[deleted]
[deleted] I understand that point. And it also makes me curious too, because he also speaks a lot about the importance of security.
My question is, why would he be recommending them if they were insecure?
[deleted] I understand that point. And it also makes me curious too, because he also speaks a lot about the importance of security.
My question is, why would he be recommending them if they were insecure?
[deleted] he also states that he and his clients all have this setup with F-Droid and Aurora Store.
There is no ideal solution at the moment.
All the available options have downsides. Anyone telling you there is one best way is making a judgment based on their own preferences, and others may have good reasons to disagree.
Beyond that, why not try asking him to explain his recommendations, rather than asking other people to speculate?
Probably9857 You make a good point. I wasn't aware that I could contact him directly, but I will look into it - appreciate that :)
We can only speculate. But if I had to guess, the reason would be usability. Creating and maintaining Google burner accounts would be an extra annoyance for his clients.
lost_cause Creating and maintaining Google burner accounts would be an extra annoyance for his clients.
I have personally not found that to be difficult, at all. After creating a Google account with Play Store, no additional work is required to maintain the account. Signing up is also easy. I've written about creating a Google account without providing personal info here: https://listed.to/p/vznkmwrV5w
The fact that an account is needed just to install apps is annoying, though, I agree with that.
As to why this author recommends specific app stores, I think that is up to them to decide if they would like to elaborate on that.
fria his books have 4.5+ ratings on Amazon, he surely can't be so terrible, eh Fria?
fria I guess it just really depends on how one wants to setup their GOS device.
Michael Bazzell's setup seems more simple for a lot of users.
And he made another couple points about using just these 2 stores.
He says at least once a week that he gets an angry email saying that he shouldn't be recommending these stores, and receives a link to an article (the same one we see everywhere from almost 3 years ago), about a "Confusing UX" and so on.

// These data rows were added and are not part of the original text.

/-- R50, R153: every step keeps the rows idle outside a scan and exactly the scanned row active in one. -/
def Obligations.RowsIdleOutsideAScan : Prop :=
  ∀ s t : State, step s = .next t → RowsMatch s.params s.regs → RowsMatch t.params t.regs

/-- R149: throughout the debounce window of a detection no key is detected and no row is driven, whatever
the columns show. -/
def Obligations.DebounceWindowSuppressesEveryScan : Prop :=
  ∀ (s : State) (n : Nat), BlockInv s → (s.regs.fg.state = .check ∨ s.regs.fg.state = .dispatch) →
    s.regs.kp.valid = true → s.regs.kp.last ≤ s.regs.now → s.regs.now.toNat + n < 2 ^ 64 →
    s.regs.now.toNat - s.regs.kp.last.toNat + n ≤ s.params.debounce → QuietFor s n →
    ∃ t, run n s = .next t ∧ t.regs.kp.last = s.regs.kp.last ∧ t.regs.kp.valid = true ∧
      t.regs.out.row = idleRows s.params ∧ (t.regs.fg.state = .check ∨ t.regs.fg.state = .dispatch)

/-! ## The sensor decoder -/

/-- R171, R172: `S_RATE`: a rate-limited measurement writes nothing but BG's state; any other starts the
request, the pin driven high. The premise on the time stamp is R31's "every subtraction `NOW - x` in
this spec has `NOW ≥ x`". -/
def Obligations.RateLimiterOrRequest : Prop :=
  ∀ s t : State, s.input.rst = false → step s = .next t → s.regs.bg.state = .rate →
    (s.regs.sn.rdValid = true → s.regs.sn.lastOk ≤ s.regs.now) →
    t.regs.sn = s.regs.sn ∧ t.regs.cap = s.regs.cap ∧ t.regs.tripped = s.regs.tripped ∧
    t.regs.bg.md = s.regs.bg.md ∧ t.regs.bg.spd = s.regs.bg.spd ∧
    t.regs.disp = { s.regs.disp with wr := false } ∧
    if s.regs.sn.rdValid = true ∧ s.regs.now.toNat - s.regs.sn.lastOk.toNat < s.params.minInterval then
      t.regs.bg.state = .interlock ∧ t.regs.bg.tmr = s.regs.bg.tmr ∧
      t.regs.out.dataOe = s.regs.out.dataOe ∧ t.regs.out.dataOut = s.regs.out.dataOut
    else
      t.regs.bg.state = .high ∧ t.regs.bg.tmr.toNat = s.params.startHigh - 1 ∧
      t.regs.out.dataOe = true ∧ t.regs.out.dataOut = true

/-- R173, R174, R176: the request's high and low phases, the release of the pin and the start of the
capture. The latched mode and speed (R42), the interlock and the stored reading stay. -/
def Obligations.RequestPhases : Prop :=
  ∀ s t : State, s.input.rst = false → step s = .next t →
    (s.regs.bg.state = .high ∨ s.regs.bg.state = .low →
      t.regs.bg.md = s.regs.bg.md ∧ t.regs.bg.spd = s.regs.bg.spd ∧ t.regs.sn = s.regs.sn ∧
      t.regs.tripped = s.regs.tripped ∧ t.regs.disp = { s.regs.disp with wr := false }) ∧
    (s.regs.bg.state = .high →
      t.regs.out.dataOe = s.regs.out.dataOe ∧ t.regs.cap = s.regs.cap ∧
      if s.regs.bg.tmr = 0 then
        t.regs.bg.state = .low ∧ t.regs.bg.tmr.toNat = s.params.reqLow - 1 ∧ t.regs.out.dataOut = false
      else
        t.regs.bg.state = .high ∧ t.regs.bg.tmr.toNat = s.regs.bg.tmr.toNat - 1 ∧
        t.regs.out.dataOut = s.regs.out.dataOut) ∧
    (s.regs.bg.state = .low →
      t.regs.out.dataOut = s.regs.out.dataOut ∧
      if s.regs.bg.tmr = 0 then
        t.regs.bg.state = .cap ∧ t.regs.bg.tmr = s.regs.bg.tmr ∧ t.regs.out.dataOe = false ∧
        t.regs.cap = { d := s.regs.cap.d, val := true, idx := 0, unch := 0, ts := s.regs.now + 1,
                       overrun := false }
      else
        t.regs.bg.state = .low ∧ t.regs.bg.tmr.toNat = s.regs.bg.tmr.toNat - 1 ∧
        t.regs.out.dataOe = s.regs.out.dataOe ∧ t.regs.cap = s.regs.cap)

/-- R175: the request pulse as seen at the pin: from the cycle after a request's `S_RATE` the pin is
driven high for `P_START_HIGH` cycles, then low for `P_REQ_LOW` cycles, then it is released and the
capture begins. -/
def Obligations.RequestPulseAtThePin : Prop :=
  ∀ s : State, BlockInv s → s.regs.bg.state = .rate →
    rateLimited s.params s.regs = false →
    QuietFor s (s.params.startHigh + s.params.reqLow + 1) →
    (∀ k, k < s.params.startHigh + s.params.reqLow →
      ∃ t, run (k + 1) s = .next t ∧ t.regs.out.dataOe = true ∧
        t.regs.out.dataOut = decide (k < s.params.startHigh)) ∧
    ∃ t, run (s.params.startHigh + s.params.reqLow + 1) s = .next t ∧ t.regs.out.dataOe = false ∧
      t.regs.bg.state = .cap

/-- R177 to R180: one sample of a capture. The latched mode and speed (R42), the timer, the interlock, the
stored reading and the data pin stay. -/
def Obligations.CaptureSamplesThePin : Prop :=
  ∀ s t : State, s.input.rst = false → step s = .next t → s.regs.bg.state = .cap →
    t.regs.sn = s.regs.sn ∧ t.regs.bg.md = s.regs.bg.md ∧ t.regs.bg.spd = s.regs.bg.spd ∧
    t.regs.bg.tmr = s.regs.bg.tmr ∧ t.regs.tripped = s.regs.tripped ∧
    t.regs.disp = { s.regs.disp with wr := false } ∧
    t.regs.out.dataOe = s.regs.out.dataOe ∧ t.regs.out.dataOut = s.regs.out.dataOut ∧
    if s.input.data = s.regs.cap.val then
      t.regs.cap.d = s.regs.cap.d ∧ t.regs.cap.idx = s.regs.cap.idx ∧ t.regs.cap.ts = s.regs.cap.ts ∧
      t.regs.cap.val = s.regs.cap.val ∧ t.regs.cap.overrun = s.regs.cap.overrun ∧
      if s.regs.cap.unch.toNat = s.params.maxUnchanged - 1 then
        t.regs.bg.state = .dec ∧ t.regs.cap.unch = s.regs.cap.unch
      else t.regs.bg.state = .cap ∧ t.regs.cap.unch = s.regs.cap.unch + 1
    else if s.regs.cap.idx.toNat < s.params.expected then
      t.regs.bg.state = .cap ∧ t.regs.cap.ts = s.regs.now ∧
      t.regs.cap.idx.toNat = s.regs.cap.idx.toNat + 1 ∧ t.regs.cap.val = s.input.data ∧
      t.regs.cap.unch = 0 ∧ t.regs.cap.overrun = s.regs.cap.overrun ∧
      t.regs.cap.d.length = s.regs.cap.d.length ∧
      (∀ j, j ≠ s.regs.cap.idx.toNat →
        capRead t.regs.cap.d j = capRead s.regs.cap.d j) ∧
      (s.regs.cap.ts ≤ s.regs.now → s.regs.now.toNat - s.regs.cap.ts.toNat ≤ 255 →
        (capRead t.regs.cap.d s.regs.cap.idx.toNat).toNat = s.regs.now.toNat - s.regs.cap.ts.toNat)
    else
      t.regs.bg.state = .dec ∧ t.regs.cap = { s.regs.cap with overrun := true }

/-- R177, R186: every step keeps a capture sound: the level follows the parity of the transitions, and the
time since the last transition is bounded by the stall limit. -/
def Obligations.CaptureStaysSound : Prop :=
  ∀ s t : State, step s = .next t → CaptureSound s.params s.regs → CaptureSound t.params t.regs

/-- R186: every duration of a capture is at most `P_MAX_UNCHANGED`, the first below it. -/
def Obligations.DurationsStayBounded : Prop :=
  ∀ s t : State, step s = .next t → CaptureSound s.params s.regs →
    DurationsBounded s.params s.regs → DurationsBounded t.params t.regs

/-- R185: a capture always ends: from its start, whatever the inputs, `S_DEC` is reached within
`(P_EXPECTED + 1) · P_MAX_UNCHANGED` cycles, by default `85 · P_MAX_UNCHANGED`. -/
def Obligations.CaptureAlwaysEnds : Prop :=
  ∀ s : State, BlockInv s → s.regs.bg.state = .cap → s.regs.cap.idx = 0 → s.regs.cap.unch = 0 →
    QuietFor s ((s.params.expected + 1) * s.params.maxUnchanged) →
    ∃ n t, 1 ≤ n ∧ n ≤ (s.params.expected + 1) * s.params.maxUnchanged ∧ run n s = .next t ∧
      t.regs.bg.state = .dec ∧
      ∀ m u, m < n → run m s = .next u → u.regs.bg.state = .cap

/-- R181: bit `7 - i` of byte `k` of the decoded frame is the frame bit `8k + i`, which is 1 exactly if
`d[P_BIT_BASE + 2j]` is longer than the threshold. -/
def Obligations.FrameBitsAreThresholdedDurations : Prop :=
  ∀ (p : Params) (d : List Byte) (hp : p.bitBase + 78 < d.length) (k : Fin 5) (i : Fin 8),
    let f := decodeFrame p d
    ([f.b0, f.b1, f.b2, f.b3, f.b4][k.val]).getLsbD (7 - i.val) =
      decide (p.bitThreshold < (d[p.bitBase + 2 * (8 * k.val + i.val)]'(by omega)).toNat)

/-- R182, R183, R184, R304: the one outcome of a measurement: the count is tested first, then the
checksum; only a success stores the reading and its time. -/
def Obligations.MeasurementOutcome : Prop :=
  ∀ s t : State, s.input.rst = false → step s = .next t → s.regs.bg.state = .dec →
    let f := decodeFrame s.params s.regs.cap.d
    t.regs.bg = { s.regs.bg with state := .interlock } ∧
    t.regs.sn =
      if s.regs.cap.overrun = true ∨ s.regs.cap.idx.toNat ≠ s.params.expected then
        { s.regs.sn with status := .pulseCount }
      else if (f.b0.toNat + f.b1.toNat + f.b2.toNat + f.b3.toNat) % 256 = f.b4.toNat then
        { rdValid := true, rdHi := f.b0, rdHd := f.b1, rdTi := f.b2, rdTd := f.b3, rdCk := f.b4,
          lastOk := s.regs.now, status := .ok }
      else { s.regs.sn with status := .checksum }

/-- R256, R44, R47: the stored reading changes only at a successful decode; an error or a cached
measurement leaves it and its time as they are. -/
def Obligations.ReadingChangesOnlyOnSuccess : Prop :=
  ∀ s t : State, s.input.rst = false → step s = .next t →
    t.regs.sn ≠ s.regs.sn →
    s.regs.bg.state = .dec ∧
    (t.regs.sn.status = .ok ∨ t.regs.sn = { s.regs.sn with status := t.regs.sn.status })

/-- R188: a capture of exactly `P_EXPECTED` (84) transitions whose decoded durations exceed the threshold
exactly where the frame has a 1 stores exactly the frame's bytes, if its checksum holds. -/
def Obligations.DecodeRoundTrip : Prop :=
  ∀ (s t : State) (b0 b1 b2 b3 b4 : Byte), s.input.rst = false → step s = .next t →
    s.regs.bg.state = .dec → s.regs.cap.overrun = false →
    s.regs.cap.idx.toNat = s.params.expected →
    b0 + b1 + b2 + b3 = b4 →
    (∀ j, j < 40 → (s.params.bitThreshold < (capRead s.regs.cap.d (s.params.bitBase + 2 * j)).toNat ↔
      (b0 ++ b1 ++ b2 ++ b3 ++ b4).getLsbD (39 - j) = true)) →
    t.regs.sn = { rdValid := true, rdHi := b0, rdHd := b1, rdTi := b2, rdTd := b3, rdCk := b4,
                  lastOk := s.regs.now, status := .ok }

/-- R189: moving one decoded duration across the threshold breaks a passing checksum; moving entries that
are not decoded changes nothing. -/
def Obligations.OneFlippedDurationIsDetected : Prop :=
  ∀ (p : Params) (d d' : List Byte),
    (∀ j, j < 40 → checksumOk (decodeFrame p d) = true →
      (∀ i, i ≠ p.bitBase + 2 * j → capRead d' i = capRead d i) →
      frameBit p d' j = !frameBit p d j →
      checksumOk (decodeFrame p d') = false) ∧
    ((∀ j, j < 40 → capRead d' (p.bitBase + 2 * j) = capRead d (p.bitBase + 2 * j)) →
      decodeFrame p d' = decodeFrame p d)

/-- R190: every step keeps the data pin released outside `S_HIGH` and `S_LOW`. -/
def Obligations.DataPinDrivenOnlyInARequest : Prop :=
  ∀ s t : State, step s = .next t → PinMatch s.regs → PinMatch t.regs

/-! ## The wind engine and the interlock -/

/-- R240: `B_START` latches the mode and the speed. -/
def Obligations.IterationStartLatches : Prop :=
  ∀ s t : State, s.input.rst = false → step s = .next t → s.regs.bg.state = .start →
    t.regs.bg = { state := .rate, md := s.regs.cs.mode, spd := s.regs.cs.speed, tmr := s.regs.bg.tmr } ∧
    t.regs.tripped = s.regs.tripped ∧ t.regs.sn = s.regs.sn ∧ t.regs.cap = s.regs.cap

/-- R242, R243, R244: the interlock check. A trip forces the duty to 0, shows the warning, closes the
interlock and starts the cool-down; a pass opens it and goes on to the pattern step. -/
def Obligations.InterlockTripsOrPasses : Prop :=
  ∀ s t : State, s.input.rst = false → step s = .next t → s.regs.bg.state = .interlock →
    t.regs.sn = s.regs.sn ∧ t.regs.bg.md = s.regs.bg.md ∧ t.regs.bg.spd = s.regs.bg.spd ∧
    if s.regs.sn.rdValid = false ∨
        10 * s.regs.sn.rdTi.toNat + s.regs.sn.rdTd.toNat ≥ 10 * s.regs.cs.thr.toNat then
      t.regs.mot = { duty := 0, wr := true } ∧ t.regs.tripped = true ∧ t.regs.disp = shown s.regs true ∧
      t.regs.bg.state = .cool ∧ t.regs.bg.tmr.toNat = s.params.cooldown - 1
    else
      t.regs.tripped = false ∧ t.regs.bg.state = .pattern ∧ t.regs.bg.tmr = s.regs.bg.tmr ∧
      t.regs.disp = { s.regs.disp with wr := false }

/-- R245: the cool-down counts down and ends the iteration; it checks no mode. -/
def Obligations.CoolDownCountsDown : Prop :=
  ∀ s t : State, s.input.rst = false → step s = .next t → s.regs.bg.state = .cool →
    t.regs.tripped = s.regs.tripped ∧
    t.regs.bg = if s.regs.bg.tmr = 0 then { s.regs.bg with state := .start }
      else { s.regs.bg with tmr := s.regs.bg.tmr - 1 }

/-- R246: the pattern step. -/
def Obligations.PatternStep : Prop :=
  ∀ s t : State, s.input.rst = false → step s = .next t → s.regs.bg.state = .pattern →
    t.regs.bg.md = s.regs.bg.md ∧ t.regs.bg.spd = s.regs.bg.spd ∧ t.regs.tripped = s.regs.tripped ∧
    if s.regs.cs.mode ≠ s.regs.bg.md then
      t.regs.bg.state = .start ∧ t.regs.bg.tmr = s.regs.bg.tmr ∧
      t.regs.disp = { s.regs.disp with wr := false }
    else
      t.regs.disp = shown s.regs false ∧
      match s.regs.bg.md with
      | .unset => t.regs.bg.state = .start ∧ t.regs.bg.tmr = s.regs.bg.tmr
      | .normal =>
        t.regs.mot = { duty := dutyCode s.params s.regs.bg.spd.toNat, wr := true } ∧
        t.regs.bg.state = .start ∧ t.regs.bg.tmr = s.regs.bg.tmr
      | .natural =>
        t.regs.mot = { duty := dutyCode s.params s.regs.bg.spd.toNat, wr := true } ∧
        t.regs.bg.state = .dwellOn ∧ t.regs.bg.tmr.toNat = s.params.dwellNatural - 1
      | .sleep =>
        t.regs.mot = { duty := dutyCode s.params s.regs.bg.spd.toNat, wr := true } ∧
        t.regs.bg.state = .dwellOn ∧ t.regs.bg.tmr.toNat = s.params.dwellSleep - 1

/-- R248, R249, R250: the dwells and the OFF step of Natural and Sleep: a mode change aborts, in priority
over the timer, and writes no duty of BG's. -/
def Obligations.DwellsAndOffStep : Prop :=
  ∀ s t : State, s.input.rst = false → step s = .next t → DwellMode s.regs →
    (s.regs.bg.state = .dwellOn →
      t.regs.bg = if s.regs.cs.mode ≠ s.regs.bg.md then { s.regs.bg with state := .start }
        else if s.regs.bg.tmr = 0 then { s.regs.bg with state := .off }
        else { s.regs.bg with tmr := s.regs.bg.tmr - 1 }) ∧
    (s.regs.bg.state = .off →
      t.regs.bg.md = s.regs.bg.md ∧ t.regs.bg.spd = s.regs.bg.spd ∧
      if s.regs.cs.mode ≠ s.regs.bg.md then
        t.regs.bg.state = .start ∧ t.regs.bg.tmr = s.regs.bg.tmr ∧
        t.regs.disp = { s.regs.disp with wr := false }
      else
        t.regs.mot = { duty := 0, wr := true } ∧ t.regs.disp = shown s.regs false ∧
        t.regs.bg.state = .dwellOff ∧ t.regs.bg.tmr.toNat = dwellLength s.params s.regs.bg.md - 1) ∧
    (s.regs.bg.state = .dwellOff →
      t.regs.bg = if s.regs.cs.mode ≠ s.regs.bg.md then { s.regs.bg with state := .start }
        else if s.regs.bg.tmr = 0 then { s.regs.bg with state := .start }
        else { s.regs.bg with tmr := s.regs.bg.tmr - 1 })

/-- R89, R255: a `SET_MODE` to a new mode dispatched during a dwell makes BG leave it: `B_START` is
occupied two cycles later. -/
def Obligations.ModeChangeLeavesADwell : Prop :=
  ∀ (s : State) (m : Mode), BlockInv s → QuietFor s 2 →
    dispatchedAction s = some (.setMode m) → m ≠ s.regs.bg.md → s.regs.cs.mode = s.regs.bg.md →
    (s.regs.bg.state = .dwellOn ∨ (s.regs.bg.state = .dwellOff ∧ s.regs.bg.tmr ≠ 0)) →
    ∃ t, run 2 s = .next t ∧ t.regs.bg.state = .start ∧ t.regs.cs.mode = m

He states that he doesn't trust anything fully, and he knows there can be malicious acts with any store.
And that for a setup that allows you to move on wirh your life from your mobile device without much tinkering, F-Droid and Aurora are optimal for him and his clients.
I understand a couple of his points, I was curious about what the community thought of it all.
I may send him an email about it, let's see if I can find his details lol.
fid02
I haven’t tried this method yet, since I read one of your comments last month, but what about pseudonymous non-burner accounts, that is, accounts to buy apps?
Are you able to buy apps?
I’ve been successful in redeeming Google Play Cards and buying apps, but that involves asking Google support to redeem it for me, which is less than ideal, to say the least.
I don't understand why lots of you worry about providing your phone number rather than worrying about systemic surveillance related to the use of Google Play Services. Protecting yourselves from tracking is hard enough already even without their use.
[deleted]
Why not worry about both? Those are not mutually exclusive.
A phone number tends to end in the phone contacts of more people than you gave it to, and… I already know that if I give my phone number to a family member, my officially registered phone number will be siphoned by WhatsApp – and Google or Apple – in the following minute, and people tend to use real names in the contact list.
That seems to me to be quite pervasive and systematic.
Giving my phone number to Google would only make things worse, especially since it would be bound to a device.
Our own App Store, Accrescent and App Verifier are highly recommended by GrapheneOS.
For apps in the Play Store, sandboxed Google Play Store is the most secure way to obtain them and many of them depend on sandboxed Google Play anyway. Making a purpose-specific Google account for this is very useful. If you're obtaining apps from the Play Store, you're trusting the Play Store to package and sign those apps regardless and many of those apps choose to include the Google Play SDK and libraries anyway.
We cannot recommend Aurora Store at the moment due to security issues. There is some initial work on addressing it but the main issue of not verifying signatures. The default account sharing is a potential problem but not the main issue, and it's likely to stop working at some point anyway.
We cannot recommend F-Droid due to major security and trustworthiness issues. We don't recommend adding this as another trusted party instead of using developer builds. You do not truly avoid trusting the app developers since they build whatever is released with near zero scrutiny and even serious review would not realistically catch issues.
Perhapse more Apps (Mirrors) in the App Store would help? Just a thought.
GrapheneOS thanks heaps for the explanation, I'll keep it in mind!
GrapheneOS We cannot recommend F-Droid due to major security and trustworthiness issues. We don't recommend adding this as another trusted party instead of using developer builds. You do not truly avoid trusting the app developers since they build whatever is released with near zero scrutiny and even serious review would not realistically catch issues.
gplay doesn't scrutinize application developers either. And as far as trustworthiness goes, F-Droid packages a source code archive that matches the builds. That is a heck of a lot more trustworthy than the unreproducable crap you get elsewhere.